With summer in full swing, it might be tempting to kick up your feet with a cold one and enjoy the weekly BBQs with family and friends. But summer is actually the perfect time to hone your career-advancing skills. Many people have New Year’s Resolutions but Half-Year Check-Ins can be just as useful.
While everyone else is whiling away the longer days, you can seize the season to make sure you are reaching your full career potential. In order to be the star student who’s ready from the get-go on the first day of class, one needs to plan ahead and not let your mind turn to mush in the warm summer months. Read through these tips to get ahead.
- Review both short-term and long-term career goals. The summer is the perfect time to take stock of where you are versus where you’d like to be. Don’t wait until December to check in and determine your next course of action.
- Update your resume, portfolio, and online profiles. You’ve been busy meeting impossible deadlines and countless client revisions. Now things are slowing down for the summer and you can catch your breath. Don’t forget to update your “sales kit” of resume / portfolio / online profile (LinkedIn, CreativeHotList, etc.) to reflect these valuable projects.
- Look into potential skill-enhancing classes to take in the fall. Whether it’s a Marketing class via UCLA Extension or an Animation/Visual Effects class at Gnomon, course catalogs come out months in advance of the first day of class so now’s the time to plan ahead.

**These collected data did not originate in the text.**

-- ==== Sys2Proof/Machine/Mailbox.lean ====
section
/-!
DEFINITION. The firmware's mailbox: requests and replies (R382, R414), contexts created, destroyed, suspended and resumed (R384-R391),
invalidation and page faults (R93, R396, R397), and the topology table with fencing and renumbering (R392-R395).
-/
namespace Sys2Proof.Machine

/-! ### Replies (R382, R414) -/

/-- The reply to the request in hand: it overwrites the buffer, and a message is sent on MBVEC (R382, R414). -/
def reply (s : State) (r : MbReq) (status : Nat) (ws : List Nat) : State :=
  let s1 := hostPut s r.buf.toNat ((((status % 2 ^ 16 + bitsOf (r.word 0) 63 32 * 2 ^ 32) :: ws).flatMap (leBytes 8)))
  let s2 := s1.setFn { s1.fnRegs r.fn with busy := false, done := true }
  sendMsix { s2 with
    panel := { s2.panel with mbox := s2.panel.mbox.filter (fun x => x.fn ≠ r.fn), mbStage := 0, mbInvs := [] }
    due := s2.due.filter (fun e => e ≠ r.event) } r.fn (s2.fnRegs r.fn).mbvec.toNat

/-- What a request has come to: the state, and with its end the status and the payload of the reply. -/
abbrev MbOut := State × Option (Nat × List Nat)

/-- A step of a function's request: requests are performed one at a time, in the order received across all functions (R382). One that has to
wait comes about again. -/
def mailbox (fn : Nat) (act : MbReq → State → MbOut) (s : State) : State :=
  if !inService s || decide (32 ≤ fn) then s
  else
    let s1 := if (s.request? fn).isNone && (readRequest s fn).event = s.ev then submit s (readRequest s fn) else s
    match s1.request? fn with
    | none => s1
    | some r =>
      if r.event ≠ s.ev then s1
      else if (s1.panel.mbox.head?.map (fun x => x.fn)) ≠ some fn then waitStep s1 s.ev
      else match act r s1 with
        | (s2, none) => waitStep s2 s.ev
        | (s2, some (st, ws)) => reply s2 r st ws

/-- A request that ends at once with a status and no payload. -/
def ends (s : State) (status : Nat) : MbOut := (s, some (status, []))

/-- The stage of the request in hand moves on. -/
def stage (s : State) (n : Nat) : State := { s with panel := { s.panel with mbStage := n } }

/-- INVALID_MAILBOX_REQUEST: it fails with INVALID. -/
def execInvalidMailboxRequest (s : State) : Result :=
  goOn (match s.ev with
    | .invalidMailboxRequest fn => mailbox fn (fun _ s => ends s 1) s
    | _ => s)

/-- A context that a function created (R382). -/
def mbCtx (s : State) (fn ctx : Nat) : Bool := s.ctxs.any (fun c => c.ctx = ctx && c.fn = fn)

/-- The islands of a mask, ascending. -/
def maskIsls (m : Nat) : List Nat := onesOf m 64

- If you haven’t already, include industry blogs and self-improvement tips in your summer reading plans. We know everyone wants to read about that girl and her tattoo, but throw in a good measure of fun and insight, too. (Just don’t watch cat videos until 2am. At least not *every* night.)
Of course, all of the above can be done outdoors, under a beach umbrella, or on your backyard lawn in the afternoon. We’re not humorless headmistresses. We know you want to get out there and enjoy the sun. But remember summer should be both restorative *and* productive. The key is in the balance of play and work.